Dalam demokrasi Indonesia tidak hanya faktor Politik yang perlu
ditegakkan, tetapi juga faktor kesejahteraan bagi orang banyak
sebagaimana dikehendaki sila kelima Pancasila. Jadi demokrasi Indonesia
bukan hanya demokrasi politik, tetapi juga demokrasi ekonomi dan
demokrasi sosial. Bahkan sesuai dengan Tujuan Bangsa dapat dikatakan
bahwa demokrasi Indonesia adalah demokrasi kesejahteraan dan
kebahagiaan dan bukan demokrasi kekuasaan seperti di Barat. Hal itu
kemudian berakibat bahwa pembentukan partai-partai politik mengarah
pada perwujudan kehidupan sejahtera bangsa (lihat makalah sebelumnya :
Pancasila dan Partai Politik).
Karena demokrasi Indonesia adalah demokrasi kesejahteraan, maka
wahana pelaksanaan demokrasi Indonesia tidak hanya partai politik.
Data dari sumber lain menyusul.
/-- The release delay of a point ends. In part by log 34 (DEDUCED, unsafe). -/
def suppReleased (n : Nat) (s : State) : State :=
  if (almOf s n).suppRun.isSome then pointInstant n (fun y => { y with suppOn := false, suppRun := none }) s else s

/-- T_ESC has passed in stage 2. -/
def escalate (s : State) : State :=
  if s.running .alarm && s.img.alarm.master && s.alarm.stage == 2 then enterStage 3 s else s

/-! ### Forwarding (08 R247, R248; 15 R475) -/

/-- The groups of a GROUP_STATE message. -/
def fwdGroups : Nat → List Byte → List FwdGroup
  | 0, _ => []
  | n + 1, bs =>
    let w := leAt bs 0 4
    { group := w % 256, calling := bitOf 8 w, prio := bitsOf 10 9 w, point := bitsOf 22 12 w, count := leAt bs 4 4 % 4096 }
      :: fwdGroups n (bs.drop 8)

/-- A GROUP_STATE of a station arrives at the master. In part by log 36 (DEDUCED, unsafe). -/
def groupState (station : Nat) (bytes : List Byte) (s : State) : State :=
  if !s.running .alarm || !s.img.alarm.master then s
  else
    match (List.range s.img.alarm.fwd.length).find? (fun i => s.img.alarm.fwd.getD i 0 == station) with
    | none => s
    | some i =>
      let was := (s.alarm.stations.look i).lost
      let s1 := s.setAlm (fun a =>
        { a with stations := a.stations.upd i (fun x =>
          { x with groups := fwdGroups (min 256 (leAt bytes 8 2)) (bytes.drop 10), at' := s.now, heard := true, lost := false }) })
      if was then raiseEng Ev.STATION_OK i .module s1 else s1

/-- Points of a group that call. -/
def callingOf (s : State) (g : Nat) : List Nat :=
  (almPoints s).filter (fun n => (almRow s n).group == g && pointCalls s n)

/-- The highest priority, the lowest code, of a list of points; 0 when empty. -/
def topPrio (s : State) (l : List Nat) : Nat :=
  match l.map (fun n => (almRow s n).prio) with | [] => 0 | a :: r => r.foldl min a

/-- The rank-1 point of a group, 0 when its list is empty. -/
def firstOut (s : State) (g : Nat) : Nat := match (grpOf s g).list with | a :: _ => a.point | [] => 0

/-- The payload of a GROUP_STATE message of this station. -/
def groupStateBytes (s : State) : List Byte :=
  let gs := s.img.alarm.grpEn.keys.filter (fun g => s.img.alarm.grpEn.look g)
  leBytes 8 s.alarm.tickTime.toNat ++ leBytes 2 gs.length
    ++ gs.flatMap (fun g =>
      let c := callingOf s g
      leBytes 4 (g + 256 * b2n (!c.isEmpty) + 512 * topPrio s c + 4096 * firstOut s g) ++ leBytes 4 c.length)

/-- A station that is no master publishes its calling groups. -/
def groupStateSend (master : Nat) (s : State) : State :=
  if !s.running .alarm || s.img.alarm.master then s else send (.groupState master (groupStateBytes s)) s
Banyak anggota masyarakat mengutamakan perannya dalam masyarakat
sebagai karyawan atau menjalankan fungsi masyarakat tertentu untuk
membangun kesejahteraan, bukan sebagai politikus. Mereka tidak
berminat turut serta dalam partai politik. Karena kepentingan bangsa juga
meliputi mereka, maka selayaknya mereka ikut pula dalam proses
demokrasi, termasuk demokrasi politik. Oleh sebab itu di samping peran
partai politik ada peran Golongan Fungsional atau Golongan Karya
(Golkar).
Demikian pula Indonesia adalah satu negara yang luas wilayahnya
dan terbagi dalam banyak Daerah yang semuanya termasuk dalam
Keluarga Bangsa Indonesia. Oleh sebab itu di samping peran partai politik
dan golkar, harus diperhatikan juga partisipasi Daerah dalam mengatur dan
mengurus bangsa Indonesia sebagai satu Keluarga. Karena itu ada Utusan
Daerah yang mewakili daerahnya masing-masing dalam menentukan
jalannya Bahtera Indonesia.
Sebagaimana prinsip Perbedaan dalam Kesatuan, Kesatuan dalam
Perbedaan menjamin setiap bagian untuk mengejar yang terbaik, maka
Daerah yang banyak jumlahnya dan aneka ragam sifatnya perlu
memperoleh kesempatan mengurus dirinya sesuai pandangannya, tetapi
tanpa mengabaikan kepentingan seluruh bangsa dan NKRI. Otonomi
Daerah harus menjadi bagian penting dari demokrasi Indonesia dan
mempunyai peran luas bagi pencapaian Tujuan Bangsa.